## Task brief
Of the entries that follow, how many lines hold the string "else"? Write the number and nothing more.

(Saved entries)
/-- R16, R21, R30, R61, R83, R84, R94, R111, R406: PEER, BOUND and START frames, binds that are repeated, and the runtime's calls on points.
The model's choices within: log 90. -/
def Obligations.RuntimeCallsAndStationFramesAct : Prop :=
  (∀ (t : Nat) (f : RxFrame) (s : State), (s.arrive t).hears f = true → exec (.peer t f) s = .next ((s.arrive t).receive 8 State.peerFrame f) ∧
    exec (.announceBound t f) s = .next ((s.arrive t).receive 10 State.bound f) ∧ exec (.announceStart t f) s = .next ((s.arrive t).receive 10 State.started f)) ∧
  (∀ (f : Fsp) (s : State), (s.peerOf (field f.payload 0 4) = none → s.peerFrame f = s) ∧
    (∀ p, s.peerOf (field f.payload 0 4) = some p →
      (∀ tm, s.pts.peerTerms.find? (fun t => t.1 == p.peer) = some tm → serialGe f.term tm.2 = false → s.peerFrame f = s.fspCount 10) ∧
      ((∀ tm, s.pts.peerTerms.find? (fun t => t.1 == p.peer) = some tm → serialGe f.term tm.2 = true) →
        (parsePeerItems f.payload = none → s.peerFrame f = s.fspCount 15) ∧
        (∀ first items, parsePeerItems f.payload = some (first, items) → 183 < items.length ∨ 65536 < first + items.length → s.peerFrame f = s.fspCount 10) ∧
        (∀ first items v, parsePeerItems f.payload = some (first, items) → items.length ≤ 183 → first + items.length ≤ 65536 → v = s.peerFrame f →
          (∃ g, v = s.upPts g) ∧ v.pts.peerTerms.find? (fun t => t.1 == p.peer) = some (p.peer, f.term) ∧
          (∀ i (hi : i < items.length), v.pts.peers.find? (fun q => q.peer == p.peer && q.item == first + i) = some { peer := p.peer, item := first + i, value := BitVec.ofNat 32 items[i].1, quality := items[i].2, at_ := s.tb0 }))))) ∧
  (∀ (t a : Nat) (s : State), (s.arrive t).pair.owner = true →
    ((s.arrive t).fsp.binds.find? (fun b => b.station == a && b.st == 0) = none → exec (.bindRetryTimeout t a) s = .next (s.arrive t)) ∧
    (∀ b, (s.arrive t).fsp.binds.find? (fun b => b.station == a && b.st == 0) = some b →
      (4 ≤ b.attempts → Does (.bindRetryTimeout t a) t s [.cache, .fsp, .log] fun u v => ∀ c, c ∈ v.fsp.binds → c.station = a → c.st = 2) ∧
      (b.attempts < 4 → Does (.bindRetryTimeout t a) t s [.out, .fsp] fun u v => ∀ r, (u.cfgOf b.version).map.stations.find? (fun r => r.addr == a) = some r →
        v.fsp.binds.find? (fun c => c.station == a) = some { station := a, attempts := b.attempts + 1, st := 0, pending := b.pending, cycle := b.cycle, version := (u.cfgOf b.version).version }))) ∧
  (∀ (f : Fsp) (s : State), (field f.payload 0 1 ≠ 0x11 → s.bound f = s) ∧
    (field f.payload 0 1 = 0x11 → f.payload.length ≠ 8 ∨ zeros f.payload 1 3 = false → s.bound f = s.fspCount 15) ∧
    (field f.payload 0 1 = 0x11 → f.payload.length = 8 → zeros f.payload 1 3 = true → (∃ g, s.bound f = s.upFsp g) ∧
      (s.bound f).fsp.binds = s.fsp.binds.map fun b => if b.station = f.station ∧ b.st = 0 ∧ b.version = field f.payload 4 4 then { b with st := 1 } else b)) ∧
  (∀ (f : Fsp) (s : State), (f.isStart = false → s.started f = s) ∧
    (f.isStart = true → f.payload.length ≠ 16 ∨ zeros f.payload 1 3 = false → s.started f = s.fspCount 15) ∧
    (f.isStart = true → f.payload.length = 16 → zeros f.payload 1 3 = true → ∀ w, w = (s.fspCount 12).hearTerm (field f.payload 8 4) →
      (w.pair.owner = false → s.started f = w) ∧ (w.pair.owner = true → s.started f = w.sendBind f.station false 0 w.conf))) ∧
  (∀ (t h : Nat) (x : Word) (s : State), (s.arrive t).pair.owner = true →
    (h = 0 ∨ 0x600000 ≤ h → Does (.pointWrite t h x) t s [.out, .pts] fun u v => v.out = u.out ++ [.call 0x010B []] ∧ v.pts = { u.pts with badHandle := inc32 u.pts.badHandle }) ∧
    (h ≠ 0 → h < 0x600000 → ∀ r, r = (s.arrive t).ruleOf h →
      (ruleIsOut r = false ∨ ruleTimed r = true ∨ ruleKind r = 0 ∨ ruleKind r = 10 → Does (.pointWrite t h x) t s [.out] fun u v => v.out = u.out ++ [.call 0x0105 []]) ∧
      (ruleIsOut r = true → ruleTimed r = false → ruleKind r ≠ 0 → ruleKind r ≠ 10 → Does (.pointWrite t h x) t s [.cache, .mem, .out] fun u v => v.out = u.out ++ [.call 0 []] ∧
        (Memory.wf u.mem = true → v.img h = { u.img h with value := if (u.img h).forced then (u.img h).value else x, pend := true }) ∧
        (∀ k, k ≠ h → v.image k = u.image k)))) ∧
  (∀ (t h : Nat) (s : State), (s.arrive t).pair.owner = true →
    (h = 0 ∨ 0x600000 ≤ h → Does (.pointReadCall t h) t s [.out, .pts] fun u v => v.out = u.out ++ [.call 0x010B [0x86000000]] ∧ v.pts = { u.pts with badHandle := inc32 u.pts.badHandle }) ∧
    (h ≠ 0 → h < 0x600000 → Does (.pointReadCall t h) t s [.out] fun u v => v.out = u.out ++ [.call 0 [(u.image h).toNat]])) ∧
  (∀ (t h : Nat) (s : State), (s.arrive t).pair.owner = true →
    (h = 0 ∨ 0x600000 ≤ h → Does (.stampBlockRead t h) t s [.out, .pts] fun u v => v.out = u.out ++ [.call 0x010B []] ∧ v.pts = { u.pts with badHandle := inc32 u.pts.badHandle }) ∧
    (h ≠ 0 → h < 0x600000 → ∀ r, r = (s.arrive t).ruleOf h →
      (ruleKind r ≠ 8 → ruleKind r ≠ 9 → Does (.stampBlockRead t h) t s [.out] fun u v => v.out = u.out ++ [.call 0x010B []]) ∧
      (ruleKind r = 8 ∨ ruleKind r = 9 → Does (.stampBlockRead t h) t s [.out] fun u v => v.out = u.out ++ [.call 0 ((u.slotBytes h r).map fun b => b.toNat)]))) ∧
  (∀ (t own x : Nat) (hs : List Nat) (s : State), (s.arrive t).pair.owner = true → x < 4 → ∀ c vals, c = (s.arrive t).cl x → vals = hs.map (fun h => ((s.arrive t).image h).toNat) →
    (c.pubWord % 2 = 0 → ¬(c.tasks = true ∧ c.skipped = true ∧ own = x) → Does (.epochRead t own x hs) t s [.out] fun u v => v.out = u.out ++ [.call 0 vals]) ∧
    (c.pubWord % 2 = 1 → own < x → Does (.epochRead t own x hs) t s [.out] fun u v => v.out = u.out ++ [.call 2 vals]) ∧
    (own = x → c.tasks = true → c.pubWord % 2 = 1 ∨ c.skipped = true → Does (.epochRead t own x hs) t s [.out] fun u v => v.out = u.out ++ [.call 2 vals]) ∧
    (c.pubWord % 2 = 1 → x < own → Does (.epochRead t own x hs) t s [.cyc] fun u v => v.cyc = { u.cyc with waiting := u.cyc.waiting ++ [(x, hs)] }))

## The completed task
2